Exercise goal:
Take the data below and extract the lines from the one with "(.cUleD (rtF w) (rdF w) (ccLoF w))" to the one with "(.cNgeD (rtF w) (rdF w) (ccLoF w))", inclusive, exactly as written.

[Provided data — start]

-- ==== Sys2Proof/Syntax.lean ====
section
/-! DEFINITION. The abstract syntax: one constructor of `Instr` per row of `spec/opcode_table.json`,
in the table's order, with the fields the row names (30_encoding.md rules R302 to R311).
Register numbers, immediates and code fields keep the width the encoding gives them. -/

namespace Sys2Proof
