/-- `COP0` (rule R307): bit 25 selects between the moves and the operations. -/
def decodeCop0 (w : Word) : Except Reserved Instr :=
  if (rsF w).getLsbD 4 then
    match (functF w).toNat with
    | 1 => .ok .tlbr
    | 2 => .ok .tlbwi
    | 6 => .ok .tlbwr
    | 8 => .ok .tlbp
    | 24 => .ok .eret
    | 32 => .ok .wait
    | _ => .error .cop0
  else
    match (rsF w).toNat with
    | 0 => .ok (.mfc0 (rtF w) (rdF w))
    | 1 => .ok (.dmfc0 (rtF w) (rdF w))
    | 2 => .ok (.cfc0 (rtF w) (rdF w))
    | 4 => .ok (.mtc0 (rtF w) (rdF w))
    | 5 => .ok (.dmtc0 (rtF w) (rdF w))
    | 6 => .ok (.ctc0 (rtF w) (rdF w))
    | _ => .error .cop0

/-- The `COP1` function map with `fmt` = S (rule R309). -/
noncomputable def decodeFmtS (w : Word) : Except Reserved Instr :=
  match (functF w).toNat with
  | 0 => .ok (.addS (rtF w) (rdF w) (saF w))
  | 1 => .ok (.subS (rtF w) (rdF w) (saF w))
  | 2 => .ok (.mulS (rtF w) (rdF w) (saF w))
  | 3 => .ok (.divS (rtF w) (rdF w) (saF w))
  | 4 => .ok (.sqrtS (rdF w) (saF w))
  | 5 => .ok (.absS (rdF w) (saF w))
  | 6 => .ok (.movS (rdF w) (saF w))
  | 7 => .ok (.negS (rdF w) (saF w))
  | 8 => .ok (.roundLS (rdF w) (saF w))
  | 9 => .ok (.truncLS (rdF w) (saF w))
  | 10 => .ok (.ceilLS (rdF w) (saF w))
  | 11 => .ok (.floorLS (rdF w) (saF w))
  | 12 => .ok (.roundWS (rdF w) (saF w))
  | 13 => .ok (.truncWS (rdF w) (saF w))
  | 14 => .ok (.ceilWS (rdF w) (saF w))
  | 15 => .ok (.floorWS (rdF w) (saF w))
  | 17 => match (tfF w).toNat with
    | 0 => .ok (.movfS (ccHiF w) (rdF w) (saF w))
    | 1 => .ok (.movtS (ccHiF w) (rdF w) (saF w))
    | _ => .error (.cop1 (rsF w) (functF w))
  | 18 => .ok (.movzS (rtF w) (rdF w) (saF w))
  | 19 => .ok (.movnS (rtF w) (rdF w) (saF w))
  | 21 => .ok (.recipS (rdF w) (saF w))
  | 22 => .ok (.rsqrtS (rdF w) (saF w))
  | 33 => .ok (.cvtDS (rdF w) (saF w))
  | 36 => .ok (.cvtWS (rdF w) (saF w))
  | 37 => .ok (.cvtLS (rdF w) (saF w))
  | 48 => .ok (.cFS (rtF w) (rdF w) (ccLoF w))
  | 49 => .ok (.cUnS (rtF w) (rdF w) (ccLoF w))
  | 50 => .ok (.cEqS (rtF w) (rdF w) (ccLoF w))
  | 51 => .ok (.cUeqS (rtF w) (rdF w) (ccLoF w))
  | 52 => .ok (.cOltS (rtF w) (rdF w) (ccLoF w))
  | 53 => .ok (.cUltS (rtF w) (rdF w) (ccLoF w))
  | 54 => .ok (.cOleS (rtF w) (rdF w) (ccLoF w))
  | 55 => .ok (.cUleS (rtF w) (rdF w) (ccLoF w))
  | 56 => .ok (.cSfS (rtF w) (rdF w) (ccLoF w))
  | 57 => .ok (.cNgleS (rtF w) (rdF w) (ccLoF w))
  | 58 => .ok (.cSeqS (rtF w) (rdF w) (ccLoF w))
  | 59 => .ok (.cNglS (rtF w) (rdF w) (ccLoF w))
  | 60 => .ok (.cLtS (rtF w) (rdF w) (ccLoF w))
  | 61 => .ok (.cNgeS (rtF w) (rdF w) (ccLoF w))
  | 62 => .ok (.cLeS (rtF w) (rdF w) (ccLoF w))
  | 63 => .ok (.cNgtS (rtF w) (rdF w) (ccLoF w))
  | _ => .error (.cop1 (rsF w) (functF w))

/-- The `COP1` function map with `fmt` = D (rule R309). -/
noncomputable def decodeFmtD (w : Word) : Except Reserved Instr :=
  match (functF w).toNat with
  | 0 => .ok (.addD (rtF w) (rdF w) (saF w))
  | 1 => .ok (.subD (rtF w) (rdF w) (saF w))
  | 2 => .ok (.mulD (rtF w) (rdF w) (saF w))
  | 3 => .ok (.divD (rtF w) (rdF w) (saF w))
  | 4 => .ok (.sqrtD (rdF w) (saF w))
  | 5 => .ok (.absD (rdF w) (saF w))
  | 6 => .ok (.movD (rdF w) (saF w))
  | 7 => .ok (.negD (rdF w) (saF w))
  | 8 => .ok (.roundLD (rdF w) (saF w))
  | 9 => .ok (.truncLD (rdF w) (saF w))
  | 10 => .ok (.ceilLD (rdF w) (saF w))
  | 11 => .ok (.floorLD (rdF w) (saF w))
  | 12 => .ok (.roundWD (rdF w) (saF w))
  | 13 => .ok (.truncWD (rdF w) (saF w))
  | 14 => .ok (.ceilWD (rdF w) (saF w))
  | 15 => .ok (.floorWD (rdF w) (saF w))
  | 17 => match (tfF w).toNat with
    | 0 => .ok (.movfD (ccHiF w) (rdF w) (saF w))
    | 1 => .ok (.movtD (ccHiF w) (rdF w) (saF w))
    | _ => .error (.cop1 (rsF w) (functF w))
  | 18 => .ok (.movzD (rtF w) (rdF w) (saF w))
  | 19 => .ok (.movnD (rtF w) (rdF w) (saF w))
  | 21 => .ok (.recipD (rdF w) (saF w))
  | 22 => .ok (.rsqrtD (rdF w) (saF w))
  | 32 => .ok (.cvtSD (rdF w) (saF w))
  | 36 => .ok (.cvtWD (rdF w) (saF w))
  | 37 => .ok (.cvtLD (rdF w) (saF w))
  | 48 => .ok (.cFD (rtF w) (rdF w) (ccLoF w))
  | 49 => .ok (.cUnD (rtF w) (rdF w) (ccLoF w))
  | 50 => .ok (.cEqD (rtF w) (rdF w) (ccLoF w))
  | 51 => .ok (.cUeqD (rtF w) (rdF w) (ccLoF w))
  | 52 => .ok (.cOltD (rtF w) (rdF w) (ccLoF w))
  | 53 => .ok (.cUltD (rtF w) (rdF w) (ccLoF w))
  | 54 => .ok (.cOleD (rtF w) (rdF w) (ccLoF w))
  | 55 => .ok (.cUleD (rtF w) (rdF w) (ccLoF w))
  | 56 => .ok (.cSfD (rtF w) (rdF w) (ccLoF w))
  | 57 => .ok (.cNgleD (rtF w) (rdF w) (ccLoF w))
  | 58 => .ok (.cSeqD (rtF w) (rdF w) (ccLoF w))
  | 59 => .ok (.cNglD (rtF w) (rdF w) (ccLoF w))
  | 60 => .ok (.cLtD (rtF w) (rdF w) (ccLoF w))
  | 61 => .ok (.cNgeD (rtF w) (rdF w) (ccLoF w))
  | 62 => .ok (.cLeD (rtF w) (rdF w) (ccLoF w))
  | 63 => .ok (.cNgtD (rtF w) (rdF w) (ccLoF w))
  | _ => .error (.cop1 (rsF w) (functF w))

/-- The `COP1` function map with `fmt` = W (rule R309). -/
def decodeFmtW (w : Word) : Except Reserved Instr :=
  match (functF w).toNat with
  | 32 => .ok (.cvtSW (rdF w) (saF w))
  | 33 => .ok (.cvtDW (rdF w) (saF w))
  | _ => .error (.cop1 (rsF w) (functF w))

/-- The `COP1` function map with `fmt` = L (rule R309). -/
def decodeFmtL (w : Word) : Except Reserved Instr :=
  match (functF w).toNat with
  | 32 => .ok (.cvtSL (rdF w) (saF w))
  | 33 => .ok (.cvtDL (rdF w) (saF w))
  | _ => .error (.cop1 (rsF w) (functF w))

/-- `BC1` (rule R308): bits 17:16 are `nd` and `tf`. -/
def decodeBc1 (w : Word) : Instr :=
  match (tfF w).toNat with
  | 0 => .bc1f (ccHiF w) (immF w)
  | 1 => .bc1t (ccHiF w) (immF w)
  | 2 => .bc1fl (ccHiF w) (immF w)
  | _ => .bc1tl (ccHiF w) (immF w)

/-- `COP1` (rule R308). -/
noncomputable def decodeCop1 (w : Word) : Except Reserved Instr :=
  match (rsF w).toNat with
  | 0 => .ok (.mfc1 (rtF w) (rdF w))
  | 1 => .ok (.dmfc1 (rtF w) (rdF w))
  | 2 => .ok (.cfc1 (rtF w) (rdF w))
  | 4 => .ok (.mtc1 (rtF w) (rdF w))
  | 5 => .ok (.dmtc1 (rtF w) (rdF w))
  | 6 => .ok (.ctc1 (rtF w) (rdF w))
  | 8 => .ok (decodeBc1 w)
  | 16 => decodeFmtS w
  | 17 => decodeFmtD w
  | 20 => decodeFmtW w
  | 21 => decodeFmtL w
  | _ => .error (.cop1 (rsF w) (functF w))

/-- `COP1X` (rule R310). -/
noncomputable def decodeCop1x (w : Word) : Except Reserved Instr :=
  match (functF w).toNat with
  | 0 => .ok (.lwxc1 (rsF w) (rtF w) (saF w))
  | 1 => .ok (.ldxc1 (rsF w) (rtF w) (saF w))
  | 8 => .ok (.swxc1 (rsF w) (rtF w) (rdF w))
  | 9 => .ok (.sdxc1 (rsF w) (rtF w) (rdF w))
  | 15 => .ok (.prefx (rsF w) (rtF w) (rdF w))
  | 32 => .ok (.maddS (rsF w) (rtF w) (rdF w) (saF w))
  | 33 => .ok (.maddD (rsF w) (rtF w) (rdF w) (saF w))
  | 40 => .ok (.msubS (rsF w) (rtF w) (rdF w) (saF w))
  | 41 => .ok (.msubD (rsF w) (rtF w) (rdF w) (saF w))
  | 48 => .ok (.nmaddS (rsF w) (rtF w) (rdF w) (saF w))
  | 49 => .ok (.nmaddD (rsF w) (rtF w) (rdF w) (saF w))
  | 56 => .ok (.nmsubS (rsF w) (rtF w) (rdF w) (saF w))
  | 57 => .ok (.nmsubD (rsF w) (rtF w) (rdF w) (saF w))
  | _ => .error .cop1x

/-- Opcode 28, the RM7000 integer additions (rule R311). -/
def decodeRm7000 (w : Word) : Except Reserved Instr :=
  match (functF w).toNat with
  | 0 => .ok (.mad (rsF w) (rtF w))
  | 1 => .ok (.madu (rsF w) (rtF w))
  | 2 => .ok (.mul (rsF w) (rtF w) (rdF w))
  | _ => .error .rm7000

[Provided data — finish]

Task result:
  | 55 => .ok (.cUleD (rtF w) (rdF w) (ccLoF w))
  | 56 => .ok (.cSfD (rtF w) (rdF w) (ccLoF w))
  | 57 => .ok (.cNgleD (rtF w) (rdF w) (ccLoF w))
  | 58 => .ok (.cSeqD (rtF w) (rdF w) (ccLoF w))
  | 59 => .ok (.cNglD (rtF w) (rdF w) (ccLoF w))
  | 60 => .ok (.cLtD (rtF w) (rdF w) (ccLoF w))
  | 61 => .ok (.cNgeD (rtF w) (rdF w) (ccLoF w))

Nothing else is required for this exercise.